● **Work instruction**
Pick each line containing the word "versionCollectTimeout" out of the data below.

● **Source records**
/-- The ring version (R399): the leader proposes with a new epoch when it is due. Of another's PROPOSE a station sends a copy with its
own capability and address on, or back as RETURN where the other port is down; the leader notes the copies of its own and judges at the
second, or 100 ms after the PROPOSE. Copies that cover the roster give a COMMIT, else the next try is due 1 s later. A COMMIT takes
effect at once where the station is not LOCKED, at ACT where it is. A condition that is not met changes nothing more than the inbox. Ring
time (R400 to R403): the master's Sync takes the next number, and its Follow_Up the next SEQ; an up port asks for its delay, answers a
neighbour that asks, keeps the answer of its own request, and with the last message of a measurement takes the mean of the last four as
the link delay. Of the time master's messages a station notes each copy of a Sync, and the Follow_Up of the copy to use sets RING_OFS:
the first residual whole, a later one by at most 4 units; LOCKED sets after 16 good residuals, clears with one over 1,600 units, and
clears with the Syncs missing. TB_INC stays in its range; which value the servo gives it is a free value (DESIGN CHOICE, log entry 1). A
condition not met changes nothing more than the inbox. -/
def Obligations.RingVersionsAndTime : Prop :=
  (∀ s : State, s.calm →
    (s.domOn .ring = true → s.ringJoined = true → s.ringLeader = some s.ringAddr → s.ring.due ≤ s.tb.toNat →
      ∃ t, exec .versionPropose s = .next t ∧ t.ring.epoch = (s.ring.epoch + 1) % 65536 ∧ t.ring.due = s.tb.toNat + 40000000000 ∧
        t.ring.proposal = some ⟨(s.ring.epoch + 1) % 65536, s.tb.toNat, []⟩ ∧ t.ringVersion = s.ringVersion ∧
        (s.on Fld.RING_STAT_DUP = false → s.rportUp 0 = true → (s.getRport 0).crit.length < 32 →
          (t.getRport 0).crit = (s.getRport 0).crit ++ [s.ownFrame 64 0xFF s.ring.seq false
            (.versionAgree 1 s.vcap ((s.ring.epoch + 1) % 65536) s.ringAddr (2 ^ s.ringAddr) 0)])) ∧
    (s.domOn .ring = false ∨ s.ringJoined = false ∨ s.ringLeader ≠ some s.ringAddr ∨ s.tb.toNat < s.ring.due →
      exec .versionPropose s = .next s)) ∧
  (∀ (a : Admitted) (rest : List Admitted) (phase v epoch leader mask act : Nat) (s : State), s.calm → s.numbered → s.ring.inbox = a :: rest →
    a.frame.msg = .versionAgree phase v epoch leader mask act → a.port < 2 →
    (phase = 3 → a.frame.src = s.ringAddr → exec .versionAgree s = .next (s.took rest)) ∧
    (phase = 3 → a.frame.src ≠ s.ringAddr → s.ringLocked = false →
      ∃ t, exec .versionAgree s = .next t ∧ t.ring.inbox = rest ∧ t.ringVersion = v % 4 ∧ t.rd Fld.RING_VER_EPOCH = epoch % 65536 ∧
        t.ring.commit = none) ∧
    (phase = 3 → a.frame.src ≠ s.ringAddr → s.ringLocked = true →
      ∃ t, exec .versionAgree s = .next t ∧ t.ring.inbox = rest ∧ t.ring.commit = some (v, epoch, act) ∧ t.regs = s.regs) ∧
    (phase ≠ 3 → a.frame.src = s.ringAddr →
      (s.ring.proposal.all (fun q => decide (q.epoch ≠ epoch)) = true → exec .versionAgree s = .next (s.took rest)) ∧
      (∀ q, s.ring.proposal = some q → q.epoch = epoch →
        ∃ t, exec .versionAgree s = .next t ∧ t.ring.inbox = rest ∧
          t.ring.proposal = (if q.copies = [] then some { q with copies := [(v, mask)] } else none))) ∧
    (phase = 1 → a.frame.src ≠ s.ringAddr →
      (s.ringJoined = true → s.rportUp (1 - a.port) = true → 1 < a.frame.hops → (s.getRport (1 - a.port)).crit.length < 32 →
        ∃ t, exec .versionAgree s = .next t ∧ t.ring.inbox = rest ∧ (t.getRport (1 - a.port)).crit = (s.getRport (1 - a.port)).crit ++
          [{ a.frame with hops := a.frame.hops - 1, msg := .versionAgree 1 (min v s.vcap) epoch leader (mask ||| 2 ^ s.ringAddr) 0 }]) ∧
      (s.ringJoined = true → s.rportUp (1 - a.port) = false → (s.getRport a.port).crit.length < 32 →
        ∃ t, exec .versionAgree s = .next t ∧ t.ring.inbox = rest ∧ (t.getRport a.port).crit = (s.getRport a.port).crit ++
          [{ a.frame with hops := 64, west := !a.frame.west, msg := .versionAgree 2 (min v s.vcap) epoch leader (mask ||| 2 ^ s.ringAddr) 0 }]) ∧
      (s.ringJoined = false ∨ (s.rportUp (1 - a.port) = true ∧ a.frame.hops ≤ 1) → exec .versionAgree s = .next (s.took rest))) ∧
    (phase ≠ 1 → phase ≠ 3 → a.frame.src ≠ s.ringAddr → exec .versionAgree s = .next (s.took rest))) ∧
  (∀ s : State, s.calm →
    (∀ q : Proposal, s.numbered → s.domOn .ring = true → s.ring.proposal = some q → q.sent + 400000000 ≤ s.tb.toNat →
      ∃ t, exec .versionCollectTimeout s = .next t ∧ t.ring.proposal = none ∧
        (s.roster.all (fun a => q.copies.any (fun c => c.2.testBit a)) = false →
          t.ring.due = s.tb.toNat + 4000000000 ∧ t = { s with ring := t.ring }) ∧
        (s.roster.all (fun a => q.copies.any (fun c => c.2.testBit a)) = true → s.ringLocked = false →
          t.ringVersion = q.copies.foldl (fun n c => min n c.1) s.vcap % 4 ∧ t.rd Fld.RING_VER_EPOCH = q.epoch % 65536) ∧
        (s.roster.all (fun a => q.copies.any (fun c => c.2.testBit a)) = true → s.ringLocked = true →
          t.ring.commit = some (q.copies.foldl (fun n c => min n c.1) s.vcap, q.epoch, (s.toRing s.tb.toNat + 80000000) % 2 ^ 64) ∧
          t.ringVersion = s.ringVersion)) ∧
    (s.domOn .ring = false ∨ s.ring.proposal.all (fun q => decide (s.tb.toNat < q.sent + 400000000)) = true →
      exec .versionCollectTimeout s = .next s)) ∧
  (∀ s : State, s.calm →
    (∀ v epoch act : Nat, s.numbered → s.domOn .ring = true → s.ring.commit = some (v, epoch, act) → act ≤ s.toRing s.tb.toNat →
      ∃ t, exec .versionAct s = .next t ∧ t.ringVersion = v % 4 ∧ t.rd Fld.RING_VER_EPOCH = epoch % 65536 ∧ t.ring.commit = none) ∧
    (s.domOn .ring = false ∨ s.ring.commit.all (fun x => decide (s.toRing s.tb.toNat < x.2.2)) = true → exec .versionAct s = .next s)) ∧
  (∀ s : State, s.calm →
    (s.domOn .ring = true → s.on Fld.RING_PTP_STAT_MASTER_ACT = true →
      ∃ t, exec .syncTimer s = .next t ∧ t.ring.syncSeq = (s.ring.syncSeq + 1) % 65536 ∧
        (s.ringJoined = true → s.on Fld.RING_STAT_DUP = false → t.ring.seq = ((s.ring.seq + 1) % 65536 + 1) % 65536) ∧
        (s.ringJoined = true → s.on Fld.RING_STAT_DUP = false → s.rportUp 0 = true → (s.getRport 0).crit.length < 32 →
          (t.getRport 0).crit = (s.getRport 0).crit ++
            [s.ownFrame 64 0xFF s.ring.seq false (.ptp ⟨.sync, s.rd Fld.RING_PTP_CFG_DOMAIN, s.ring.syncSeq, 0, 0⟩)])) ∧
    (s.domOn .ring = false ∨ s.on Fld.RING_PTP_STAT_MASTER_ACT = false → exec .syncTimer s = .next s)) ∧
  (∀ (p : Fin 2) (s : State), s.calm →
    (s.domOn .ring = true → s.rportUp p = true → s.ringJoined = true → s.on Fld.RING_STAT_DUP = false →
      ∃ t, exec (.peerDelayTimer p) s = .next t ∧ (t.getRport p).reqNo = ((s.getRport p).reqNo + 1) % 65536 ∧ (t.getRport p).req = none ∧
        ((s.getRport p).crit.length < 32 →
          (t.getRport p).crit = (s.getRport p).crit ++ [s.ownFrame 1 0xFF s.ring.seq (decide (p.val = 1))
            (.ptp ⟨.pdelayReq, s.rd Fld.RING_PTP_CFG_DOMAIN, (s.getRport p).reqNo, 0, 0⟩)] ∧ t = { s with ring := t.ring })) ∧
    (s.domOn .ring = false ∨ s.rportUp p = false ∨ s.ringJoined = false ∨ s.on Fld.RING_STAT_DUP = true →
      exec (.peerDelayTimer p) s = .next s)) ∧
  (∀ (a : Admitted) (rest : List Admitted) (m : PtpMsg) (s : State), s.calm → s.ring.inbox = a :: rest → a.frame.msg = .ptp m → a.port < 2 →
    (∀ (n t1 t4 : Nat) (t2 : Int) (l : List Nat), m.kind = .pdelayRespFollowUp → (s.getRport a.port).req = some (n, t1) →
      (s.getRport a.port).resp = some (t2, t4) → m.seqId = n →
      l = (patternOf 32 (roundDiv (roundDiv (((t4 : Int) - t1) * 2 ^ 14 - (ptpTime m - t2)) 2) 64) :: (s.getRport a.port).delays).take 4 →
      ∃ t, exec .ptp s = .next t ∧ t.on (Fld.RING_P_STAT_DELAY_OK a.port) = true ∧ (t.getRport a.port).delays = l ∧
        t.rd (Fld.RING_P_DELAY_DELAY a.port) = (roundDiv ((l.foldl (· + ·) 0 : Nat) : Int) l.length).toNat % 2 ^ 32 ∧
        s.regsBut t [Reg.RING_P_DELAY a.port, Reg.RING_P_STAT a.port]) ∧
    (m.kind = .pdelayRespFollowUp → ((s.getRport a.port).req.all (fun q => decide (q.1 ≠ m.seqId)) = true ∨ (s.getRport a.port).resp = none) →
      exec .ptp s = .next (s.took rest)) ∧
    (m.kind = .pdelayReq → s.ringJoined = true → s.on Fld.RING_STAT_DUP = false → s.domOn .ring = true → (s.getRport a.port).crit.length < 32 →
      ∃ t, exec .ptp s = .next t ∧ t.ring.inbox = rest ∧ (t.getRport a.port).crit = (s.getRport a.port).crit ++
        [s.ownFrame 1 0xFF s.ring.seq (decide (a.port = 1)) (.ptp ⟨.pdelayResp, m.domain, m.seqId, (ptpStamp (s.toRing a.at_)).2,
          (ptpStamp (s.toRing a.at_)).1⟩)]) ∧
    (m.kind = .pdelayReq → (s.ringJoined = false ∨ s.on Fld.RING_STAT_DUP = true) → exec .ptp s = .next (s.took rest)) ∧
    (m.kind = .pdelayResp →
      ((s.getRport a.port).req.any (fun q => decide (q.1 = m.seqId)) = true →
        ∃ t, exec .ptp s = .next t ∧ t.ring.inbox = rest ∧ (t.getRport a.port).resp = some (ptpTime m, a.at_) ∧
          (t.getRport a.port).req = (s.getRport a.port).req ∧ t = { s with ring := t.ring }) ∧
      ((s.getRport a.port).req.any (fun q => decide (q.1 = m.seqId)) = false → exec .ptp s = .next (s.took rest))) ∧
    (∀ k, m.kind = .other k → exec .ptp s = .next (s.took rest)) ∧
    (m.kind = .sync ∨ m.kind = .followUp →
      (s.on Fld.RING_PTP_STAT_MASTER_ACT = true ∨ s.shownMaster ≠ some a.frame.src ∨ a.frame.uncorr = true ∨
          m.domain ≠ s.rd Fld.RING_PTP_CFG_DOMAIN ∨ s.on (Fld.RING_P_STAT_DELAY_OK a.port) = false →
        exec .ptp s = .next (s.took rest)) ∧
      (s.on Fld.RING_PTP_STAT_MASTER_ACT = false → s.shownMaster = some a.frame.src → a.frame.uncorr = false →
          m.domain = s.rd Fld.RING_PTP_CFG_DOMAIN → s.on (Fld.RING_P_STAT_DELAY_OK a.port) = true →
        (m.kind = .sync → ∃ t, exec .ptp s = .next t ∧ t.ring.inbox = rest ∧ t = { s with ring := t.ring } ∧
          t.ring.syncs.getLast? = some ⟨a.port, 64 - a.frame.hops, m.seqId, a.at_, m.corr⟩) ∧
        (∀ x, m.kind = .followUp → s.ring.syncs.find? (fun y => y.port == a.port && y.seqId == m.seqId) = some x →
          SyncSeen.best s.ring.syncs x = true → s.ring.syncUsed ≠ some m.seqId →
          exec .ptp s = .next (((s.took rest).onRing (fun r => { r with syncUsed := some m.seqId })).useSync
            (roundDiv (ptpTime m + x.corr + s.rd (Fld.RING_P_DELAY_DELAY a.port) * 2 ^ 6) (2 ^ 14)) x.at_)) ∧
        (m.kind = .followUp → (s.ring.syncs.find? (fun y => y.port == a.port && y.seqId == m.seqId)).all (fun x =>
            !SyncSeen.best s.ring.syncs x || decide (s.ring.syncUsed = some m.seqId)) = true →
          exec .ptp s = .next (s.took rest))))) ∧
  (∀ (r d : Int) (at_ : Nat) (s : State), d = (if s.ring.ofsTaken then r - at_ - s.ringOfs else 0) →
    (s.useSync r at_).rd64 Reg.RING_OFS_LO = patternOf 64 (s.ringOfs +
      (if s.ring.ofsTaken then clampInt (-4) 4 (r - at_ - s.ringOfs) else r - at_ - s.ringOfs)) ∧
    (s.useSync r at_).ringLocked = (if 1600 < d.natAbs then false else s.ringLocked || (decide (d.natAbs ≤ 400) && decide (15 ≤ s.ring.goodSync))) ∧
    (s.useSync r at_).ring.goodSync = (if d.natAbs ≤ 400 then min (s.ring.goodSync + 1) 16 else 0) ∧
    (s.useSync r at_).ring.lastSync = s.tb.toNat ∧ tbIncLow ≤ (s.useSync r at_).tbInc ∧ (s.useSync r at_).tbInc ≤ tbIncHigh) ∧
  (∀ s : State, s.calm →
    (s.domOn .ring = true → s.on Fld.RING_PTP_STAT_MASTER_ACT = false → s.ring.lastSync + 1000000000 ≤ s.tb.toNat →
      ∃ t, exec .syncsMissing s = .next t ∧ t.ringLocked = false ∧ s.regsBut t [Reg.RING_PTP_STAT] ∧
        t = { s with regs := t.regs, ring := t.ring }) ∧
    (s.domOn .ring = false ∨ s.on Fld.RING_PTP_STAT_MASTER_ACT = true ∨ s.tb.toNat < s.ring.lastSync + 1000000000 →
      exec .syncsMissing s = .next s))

● **Finished exercise**
      ∃ t, exec .versionCollectTimeout s = .next t ∧ t.ring.proposal = none ∧
      exec .versionCollectTimeout s = .next s)) ∧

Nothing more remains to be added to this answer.